● Data to examine
-- -- --
/-- 45_control_and_host.md R142: the round trip, "the primary correctness contract". A text compressed on
one side, and on the other side BUILD, DERIVE, UNPACK.T and DECODE on the same ranked list and the bytes
PACK.T left, gives the text back with no error. (Every element of the text, of the list and of the bytes holds a
value.) -/
def Obligations.DecompressUndoesCompress : Prop :=
  ∀ (s s' u : State), s.err = none → paramsLegal s.params → s.txtLen ≠ 0 →
    txtHeld s = true → rlHeld u = true → byHeld u = true →
    runCommands compressCommands s = some s' → s'.err = none → u.err = none → u.params = s.params →
    u.rlLen = s'.rlLen → rlContent u = rlContent s' → u.byLen = s'.byLen → byContent u = byContent s' →
    ∃ u', runCommands decompressCommands u = some u' ∧ u'.err = none
      ∧ u'.txtLen = s.txtLen ∧ txtContent u' = txtContent s

/-- 45_control_and_host.md R142 with the host's own transactions (R138, R139): whatever the blocks did before,
the transactions that compress a text, and those that decompress what it left in RL and BY, give the text back;
the last read of STATUS answers ERR = 0 and CT_VALID = 1. -/
def Obligations.HostRoundTrip : Prop :=
  ∀ (s s' u : State) (text : List Symbol), paramsLegal s.params → u.params = s.params →
    1 ≤ text.length → text.length ≤ textMax s.params → s.pending = compressTxns text →
    Sys2Proof.core.run (compressTxns text).length s = .next s' → s'.err = none →
    u.pending = decompressTxns (rlContent s') (byContent s') →
    ∃ u' : State, Sys2Proof.core.run (decompressTxns (rlContent s') (byContent s')).length u = .next u'
      ∧ u'.err = none ∧ u'.txtLen.toNat = text.length ∧ txtContent u' = text ∧ u'.pending = []
      ∧ u'.response = .data 0x20
end

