theorem body_effect {i : Instr} {body : State → State} (hb : bodyOf i = some body) {s : State}
    (hh : heldFor i s = true) : BodyEffect i s (body s) := by
  cases i <;> cases hb
  · exact countBody_effect s
  · exact sortBody_effect s
  · exact buildBody_effect hh
  · exact deriveBody_effect s
  · exact encodeBody_effect s
  · exact packBody_effect _ s
  · exact unpackBody_effect _ s
  · exact decodeBody_effect s

/-- All that a command can have done: NOP nothing, CLEAR its emptying, any other nothing while an error is
recorded and the effect of its body otherwise. -/
theorem exec_effect {i : Instr} {s t : State} (h : exec i s = .next t) :
    (i = .nop ∧ t = s) ∨ (i = .clear ∧ t = emptied s) ∨ ((∃ e, s.err = some e) ∧ t = s)
      ∨ (s.err = none ∧ BodyEffect i s t) := by
  rcases exec_cases h with hnop | hclear | hignored | ⟨body, hb, hready, hh, rfl⟩
  · exact .inl hnop
  · exact .inr (.inl hclear)
  · exact .inr (.inr (.inl hignored))
  · exact .inr (.inr (.inr ⟨hready, body_effect hb hh⟩))

/-! ## The invariant -/

/-- The block emptied by CLEAR or reset meets the invariant, under whatever legal parameter it carries. -/
theorem emptied_inv {s : State} (hp : paramsLegal s.params) : Inv (emptied s) where
  params := hp
  memory := emptied_memory_wf s
  lengths := ⟨Nat.zero_le _, Nat.zero_le _, Nat.zero_le _, Nat.zero_le _, Nat.zero_le _⟩
  idle := rfl
  no_table := fun _ => rfl
  table := nofun
  tree := nofun
  no_error := fun _ => rfl

/-- The taking of a command breaks no part of the invariant but BUSY, which its end mends. -/
theorem Inv.beginCommand {s : State} (h : Inv s) (rest : List Txn) : Inv (endCommand (beginCommand rest s)) :=
  { h with idle := rfl }

theorem Inv.raise {s : State} (h : Inv (endCommand s)) (d : Dest) (e : ErrorCause) (info : Reg32) :
    Inv (endCommand (raise d e info s)) := by
  have hmem : Memory.wf (endCommand (Machine.raise d e info s)) := raise_memory_wf (s := s) h.memory d e info
  obtain ⟨ltxt, lft, lrl, lbs, lby⟩ := h.lengths
  cases d with
  | ft => exact { h with memory := hmem, lengths := ⟨ltxt, Nat.zero_le _, lrl, lbs, lby⟩, no_error := nofun }
  | tree => exact { h with tree := nofun, no_error := nofun }
  | ct => exact { h with memory := hmem, no_table := fun _ => rfl, table := nofun, no_error := nofun }
  | bs => exact { h with memory := hmem, lengths := ⟨ltxt, lft, lrl, Nat.zero_le _, lby⟩, no_error := nofun }
  | txt => exact { h with memory := hmem, lengths := ⟨Nat.zero_le _, lft, lrl, lbs, lby⟩, no_error := nofun }
  | nothing => exact { h with no_error := nofun }

theorem toNat_ofNat32_le {n cap : Nat} (h : n ≤ cap) : (BitVec.ofNat 32 n).toNat ≤ cap := by
  rw [BitVec.toNat_ofNat]
  exact (Nat.mod_le _ _).trans h

/-- What the body of a command does keeps the invariant. Between the beginning and the end of a command BUSY is 1,
so both sides speak of the state as the end of the command will leave it. -/
theorem BodyEffect.inv {i : Instr} {s t : State} (heff : BodyEffect i s t) (h : Inv (endCommand s)) :
    Inv (endCommand t) := by
  obtain ⟨mtxt, mft, mrl, mbs, mby, mct⟩ := h.memory
  obtain ⟨ltxt, lft, lrl, lbs, lby⟩ := h.lengths
  cases heff with
  | raised info pad _ _ => exact Inv.raise (s := { s with padIn := pad }) { h with } _ _ _
  | count vs hv =>
    exact { h with
      memory := ⟨mtxt, writePrefix_wf mft hv, mrl, mbs, mby, mct⟩
      lengths := ⟨ltxt, toNat_ofNat32_le hv, lrl, lbs, lby⟩ }
  | sort vs hv =>
    exact { h with
      memory := ⟨mtxt, mft, writePrefix_wf mrl (hv.trans lft), mbs, mby, mct⟩
      lengths := ⟨ltxt, lft, lft, lbs, lby⟩ }
  | build t ht => exact { h with tree := fun _ h => by cases h; exact ht }
  | derive t ht =>
    have hsym := (h.tree t ht).symbols
    have hok := codeTable_ok hsym
    have hlen : (codeTable t).length ≤ 256 := by
      rw [(codeTable_spec hsym).2.1]; exact symbols_length_le hsym
    exact { h with
      memory := ⟨mtxt, mft, mrl, mbs, mby, fun _ h => by cases h; exact hok.cells⟩
      no_table := nofun
      table := fun _ h => by cases h; exact ⟨hok, toNat_ofNat32 (by omega)⟩
      tree := nofun }
  | encode vs hv =>
    exact { h with
      memory := ⟨mtxt, mft, mrl, writePrefix_wf mbs hv, mby, mct⟩
      lengths := ⟨ltxt, lft, lrl, toNat_ofNat32_le hv, lby⟩ }
  | pack flag vs pad hv =>
    have hcap : vs.length ≤ byCap s.params := by
      simp only [byCap, bitsMax, endCommand_params, endCommand_bsLen] at lbs ⊢
      omega
    exact { h with
      memory := ⟨mtxt, mft, mrl, mbs, writePrefix_wf mby hcap, mct⟩
      lengths := ⟨ltxt, lft, lrl, lbs, toNat_ofNat32_le hcap⟩ }
  | unpack flag vs pad hv _ =>
    exact { h with
      memory := ⟨mtxt, mft, mrl, writePrefix_wf mbs hv, mby, mct⟩
      lengths := ⟨ltxt, lft, lrl, toNat_ofNat32_le hv, lby⟩ }
  | decode vs hv =>
    have hcap : vs.length ≤ textMax s.params := hv.trans lbs
    exact { h with
      memory := ⟨writePrefix_wf mtxt hcap, mft, mrl, mbs, mby, mct⟩
      lengths := ⟨toNat_ofNat32_le hcap, lft, lrl, lbs, lby⟩ }

theorem exec_inv {i : Instr} {s t : State} (h : Inv (endCommand s)) (hx : exec i s = .next t) :
    Inv (endCommand t) := by
  rcases exec_effect hx with ⟨_, rfl⟩ | ⟨_, rfl⟩ | ⟨_, rfl⟩ | ⟨_, heff⟩
  · exact h
  · exact { emptied_inv (s := s) h.params with }
  · exact h
  · exact heff.inv h

theorem execIllegal_inv {w : CmdWord} {s t : State} (h : Inv (endCommand s)) (hx : execIllegal w s = .next t) :
    Inv (endCommand t) := by
  rcases whenReady_next hx with ⟨_, _, rfl⟩ | ⟨_, rfl⟩
  · exact h.raise _ _ _
  · exact h

theorem writeCsr_lengthsFit {s : State} (h : lengthsFit s) (r : Csr) (v : PortData) :
    lengthsFit (writeCsr r v s) := by
  obtain ⟨ltxt, lft, lrl, lbs, lby⟩ := h
  rcases writeCsr_cases r v s with hw | ⟨n, hn, hw⟩ | ⟨n, hn, hw⟩ | ⟨n, hn, hw⟩ | ⟨n, hn, hw⟩ | ⟨n, hn, hw⟩ |
    ⟨_, b, hw⟩ <;> rw [hw]
  · exact ⟨ltxt, lft, lrl, lbs, lby⟩
  · exact ⟨hn, lft, lrl, lbs, lby⟩
  · exact ⟨ltxt, hn, lrl, lbs, lby⟩
  · exact ⟨ltxt, lft, hn, lbs, lby⟩
  · exact ⟨ltxt, lft, lrl, hn, lby⟩
  · exact ⟨ltxt, lft, lrl, lbs, hn⟩
  · exact ⟨ltxt, lft, lrl, lbs, lby⟩

theorem memWrite_lengthsFit {s : State} (h : lengthsFit s) (space : BitVec 4) (index : BitVec 32) (v : PortData) :
    lengthsFit (memWrite space index v s) := by
  rcases memWrite_cases space index v s with hw | ⟨r, _, _, hw⟩ | ⟨_, _, _, hw⟩ | ⟨_, _, _, hw⟩ | ⟨_, _, _, hw⟩ |
    ⟨_, _, _, hw⟩ | ⟨_, _, _, hw⟩ <;> rw [hw]
  exacts [h, writeCsr_lengthsFit h r v, h, h, h, h, h]

theorem memWrite_inv {s : State} (h : Inv s) (space : BitVec 4) (index : BitVec 32) (v : PortData) :
    Inv (memWrite space index v s) := by
  obtain ⟨hparams, herr, hbusy, _, hcount, hinfo, hct, htree, _, _⟩ := memWrite_frame space index v s
  exact {
    params := by rw [hparams]; exact h.params
    memory := memWrite_memory_wf h.memory space index v
    lengths := memWrite_lengthsFit h.lengths space index v
    idle := by rw [hbusy]; exact h.idle
    no_table := by rw [hct, hcount]; exact h.no_table
    table := by rw [hct, hcount]; exact h.table
    tree := by rw [htree]; exact h.tree
    no_error := by rw [herr, hinfo]; exact h.no_error }

theorem memRead_inv {s : State} (h : Inv s) (space : BitVec 4) (index : BitVec 32) :
    Inv (memRead space index s) := by
  obtain ⟨r, d, hr⟩ := memRead_eq space index s
  rw [hr]
  exact { h with }

/-- Settles O10: a step is one transaction, and each kind of transaction keeps the invariant. -/
theorem everyStepKeepsTheInvariant : Obligations.EveryStepKeepsTheInvariant := by
  unfold Obligations.EveryStepKeepsTheInvariant
  intro s t h hstep
  have htaken : ∀ rest, Inv (takeTxn rest s) := fun _ => { h with }
  rcases step_cases hstep with ⟨_, rfl⟩ | ⟨_, rest, _, _, _, _, hx, rfl⟩ | ⟨_, rest, _, _, _, hx, rfl⟩ |
    ⟨space, index, rest, _, rfl⟩ | ⟨space, index, v, rest, _, rfl⟩ | ⟨rest, _, rfl⟩
  · exact h
  · exact exec_inv (h.beginCommand rest) hx
  · exact execIllegal_inv (h.beginCommand rest) hx
  · exact memRead_inv (htaken rest) space index
  · exact memWrite_inv (htaken rest) space index v
  · exact { emptied_inv (s := takeTxn rest s) h.params with }

/-- Settles O9: the reset state is the emptied block, and its parameter, the suggested one, is legal. -/
theorem resetMeetsTheInvariant : Obligations.ResetMeetsTheInvariant := by
  unfold Obligations.ResetMeetsTheInvariant
  exact emptied_inv (s := State.reset) (by decide)

/-! ## What writes the flags -/

theorem BodyEffect.err {i : Instr} {s t : State} (heff : BodyEffect i s t) (hs : s.err = none) {e : ErrorCause}
    (he : t.err = some e) : ∃ d, Raises i d e := by
  cases heff with
  | @raised _ _ d e' info pad hr _ =>
    rw [raise_err, Option.some.injEq] at he
    subst he
    exact ⟨d, hr⟩
  | _ => rw [hs] at he; cases he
-- -- --
● Your objective
Repeat every line of the data word for word until you have repeated the line that contains "def Obligations.DecompressUndoesCompress : Prop", which is the last one to include.

● Output
/-- 45_control_and_host.md R142: the round trip, "the primary correctness contract". A text compressed on
one side, and on the other side BUILD, DERIVE, UNPACK.T and DECODE on the same ranked list and the bytes
PACK.T left, gives the text back with no error. (Every element of the text, of the list and of the bytes holds a
value.) -/
def Obligations.DecompressUndoesCompress : Prop :=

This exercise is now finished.